Antioxidant Response Element and NF-E2 Related Factors

Exposure of cells to antioxidants and xenobiotics leads to the induction of a battery of defensive genes encoding detoxifying enzymes [NAD(P)H:quinone oxidoreductase 1 (NQO1), glutathione S-transferases (GST), heme oxygenase 1 (HO-1)], antioxidant and related proteins [thioredoxins, γ-glutamyl cysteinyl synthetase (γ-GCS), glutathione peroxidase, glutathione reductase], ubiquitination enzymes and proteasomes, and drug transporters (MRPs) (reviewed in Dhakshinamoorthy et al., 2000; Jaiswal, 2004; Zhang, 2006; Kobyashi and Yamamoto,2006; Copple et al., 2008; Kwak et al., 2007; Hayashi et al. 2003; Maher et al., 2005; Slitt et al., 2006; Maher et al., 2007; Maher et al., 2008). NQO1 is a flavoprotein that competes with cytochrome P450 reductase and catalyzes two-electron reduction and detoxification of quinones and other redox cycling compounds (Joseph and Jaiswal, 1994). GST Ya conjugates hydrophobic electrophiles with glutathione, aiding in their excretion (Pickett and Lu, 1989; Tsuchida and Sato, 1992). HO-1 catalyzes the first and rate-limiting step in heme catabolism (Choi and Alam, 1996). glutamate cysteine ligase is a rate limiting step in the synthesis of glutathione (Kretzschmar et al., 1992).
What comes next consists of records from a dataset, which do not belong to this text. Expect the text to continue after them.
/-- 20_memory.md section 2: a write changes the one cell, a read gives the byte last written, and an address above 255
raises rather than wraps (the spec's decision D2). -/
def Obligations.MemoryAccessPrimitives : Prop :=
  ∀ (s : State) (addr : Nat) (v : Byte),
    (255 < addr → memRead s addr = .error ⟨.outOfRangeAddress, addr⟩ ∧
      memWrite s addr v = .error ⟨.outOfRangeAddress, addr⟩) ∧
    (addr ≤ 255 → memRead s addr = .ok (s.mem.read addr) ∧
      ∃ t, memWrite s addr v = .ok t ∧ (s.mem.wf = true → t.mem.read addr = v) ∧ KeepsMemoryBut addr s t ∧
        t.regs = s.regs ∧ t.fl = s.fl ∧ t.pc = s.pc ∧ t.out = s.out ∧ KeepsRunAndFault s t)

/-- The canonical form is one: memories in it that read alike are equal, and so equal as data (20_memory.md,
section 1; the form is the model's). -/
def Obligations.CanonicalMemoriesThatReadAlikeAreEqual : Prop :=
  ∀ m n : Memory, m.wf = true → n.wf = true → (∀ x, m.read x = n.read x) → m = n

/-! ### The host's side -/

/-- The start state is reset with the image in memory; an image of 257 or more bytes is refused
(70_reset_and_hazards.md, section 2). -/
def Obligations.LoadedImageGivesTheStartState : Prop :=
  ∀ image : List Byte,
    (image.length ≤ 256 → ∃ s, loadImage image = .ok s ∧
      (∀ (k : Nat) (h : k < image.length), s.mem.read k = image[k]) ∧
      (∀ k, image.length ≤ k → s.mem.read k = 0x00) ∧ s.mem.wf = true ∧
      s.regs = State.reset.regs ∧ s.fl = 0 ∧ s.pc = 0 ∧ s.run = .running ∧ s.fault = none ∧ s.out = []) ∧
    (257 ≤ image.length → loadImage image = .error .programTooLarge)

/-- The loader's text (70_reset_and_hazards.md section 2, 30_encoding.md section 5). A token that is not binary digits, or
is above 255 (the spec's decision D18), is refused; any other nonempty token is its value, the first digit most
significant. A line's comment and the blanks around its token count for nothing; a blank line is no address; the other
lines give their bytes in order, and one refused token refuses the text. Which characters are blanks, and that anything
but binary digits is refused, is the model's choice (log 5). -/
def Obligations.LoaderTokensAreBytes : Prop :=
  (∀ token : List Char, (∃ c ∈ token, c ≠ '0' ∧ c ≠ '1') → parseToken token = .error .programLoadError) ∧
  (∀ token : List Char, 255 < binaryValue token → parseToken token = .error .programLoadError) ∧
  (∀ token : List Char, token ≠ [] → (∀ c ∈ token, c = '0' ∨ c = '1') → binaryValue token ≤ 255 →
    parseToken token = .ok (BitVec.ofNat 8 (binaryValue token))) ∧
  binaryValue [] = 0 ∧
  (∀ digits : List Char, binaryValue (digits ++ ['0']) = 2 * binaryValue digits ∧
    binaryValue (digits ++ ['1']) = 2 * binaryValue digits + 1) ∧
  (∀ v : Byte, parseToken ((List.range 8).map (fun k => if v.getMsbD k then '1' else '0')) = .ok v) ∧
  (∀ token comment : List Char, '#' ∉ token → lineToken (token ++ '#' :: comment) = lineToken token) ∧
  (∀ before token after : List Char, (∀ c ∈ before ++ after, c.isWhitespace = true) → '#' ∉ token →
    (∀ c, token.head? = some c → c.isWhitespace = false) →
    (∀ c, token.getLast? = some c → c.isWhitespace = false) → lineToken (before ++ token ++ after) = token) ∧
  parseProgram [] = .ok [] ∧
  (∀ (earlier : List (List Char)) (line : List Char) (rest : List (List Char)), lineToken line = [] →
    parseProgram (earlier ++ line :: rest) = parseProgram (earlier ++ rest)) ∧
  (∀ (earlier later : List (List Char)) (image1 image2 : List Byte), parseProgram earlier = .ok image1 →
    parseProgram later = .ok image2 → parseProgram (earlier ++ later) = .ok (image1 ++ image2)) ∧
  (∀ (line : List Char) (v : Byte), lineToken line ≠ [] → parseToken (lineToken line) = .ok v →
    parseProgram [line] = .ok [v]) ∧
  (∀ (lines : List (List Char)) (line : List Char), line ∈ lines → lineToken line ≠ [] →
    parseToken (lineToken line) = .error .programLoadError → parseProgram lines = .error .programLoadError) ∧
  (∀ (lines : List (List Char)) (image : List Byte), parseProgram lines = .ok image →
    loadProgram lines = loadImage image)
Glutathione peroxidase and reductase are glutathione metabolism enzymes (Pickett and Lu, 1989; Tsuchida and Sato, 1992). Ubiquitination enzymes and proteasomes mediate ubiquitination and degradation of proteins including oxidized proteins (Kwak et al., 2007). Drug transporters play an important role in drug intake and efflux (Hayashi et al., 2003; Maher et al., 2005; Slitt et al., 2006; Maher et al., 2007; Maher et al., 2008).

Deletion mutagenesis and transfection studies identified an element designated as antioxidant response element (ARE) in the promoter regions of Nrf2 downstream genes that regulates expression and coordinated induction of these genes in response to antioxidants and xenobiotics (reviewed in Dhakshinamoorthy et al., 2000; Jaiswal, 2004; Zhang, 2006; Kobyashi and Yamamoto, 2006; Copple et al., 2008). Mutational analysis revealed GTGACA***GC as the core sequence of the ARE (reviewed in Dhakshinamoorthy et al., 2000; Jaiswal, 2004; Zhang, 2006; Kobyashi and Yamamoto, 2006; Copple et al., 2008; Li and Jaiswal, 1992; Prestera et al., 1993; Wasserman and Fahl, 1997). NF-E2 related factors are known to bind to the ARE and regulate ARE-mediated antioxidant enzyme genes expression and induction in response to a variety of stimuli including antioxidants, xenobiotics, metals and UV irradiation (Jaiswal, 2004; Zhang, 2006; Kobyashi and Yamamoto, 2006; Copple et al., 2008). NF-E2 (p45) binds to an Activator Protein 1 (AP1) like, NF-E2 recognition site (GCTGAGTCA), and regulates tissue specific expression of the globin genes (Andrews et al., 1993; Ney et al., 1990; Moi and Kan, 1990; Liu et al., 1992; Mignotte, et al., 1989). NF-E2 functions as a heterodimer with the ubiquitously expressed small Maf proteins (Igtarashi et al., 1994). NF-E2−/− mice have no circulating platelets, and most die due to hemorrhage (Shivdasani and Stuart.1995). NF-E2 related factors Nrf2 and Nrf1, both 66–68 kDa proteins, were cloned using a yeast complementation assay (Chan et al., 1993; Moi et al., 1994). Both display a significant amount of homology to NF-E2, but unlike NF-E2 both are ubiquitously expressed. A third family member of the Nrfs, Nrf3, was also cloned and sequenced (Kobayashi et al., 1999). The Nrfs belong to the family of basic leucine zipper proteins (bZIP) (Fig. 1). The basic region, just upstream of the leucine zipper region, is responsible for DNA binding. The acidic region is required for transcriptional activation. The cap’n’collar region, so called because of its homology to the Drosophila cap’n’collar protein, is highly conserved among the Nrfs, but the function of this region remains unknown. Nrf1 −/− mice die in utero due to a decreased number of enucleated red blood cells and severe anemia (Chan et al., 1998). Nrf2−/− mice are viable and live to adulthood (Chan et al., 1996). Nrf2 is therefore not required for erythropoeisis, development, or growth (Chan et al., 1996).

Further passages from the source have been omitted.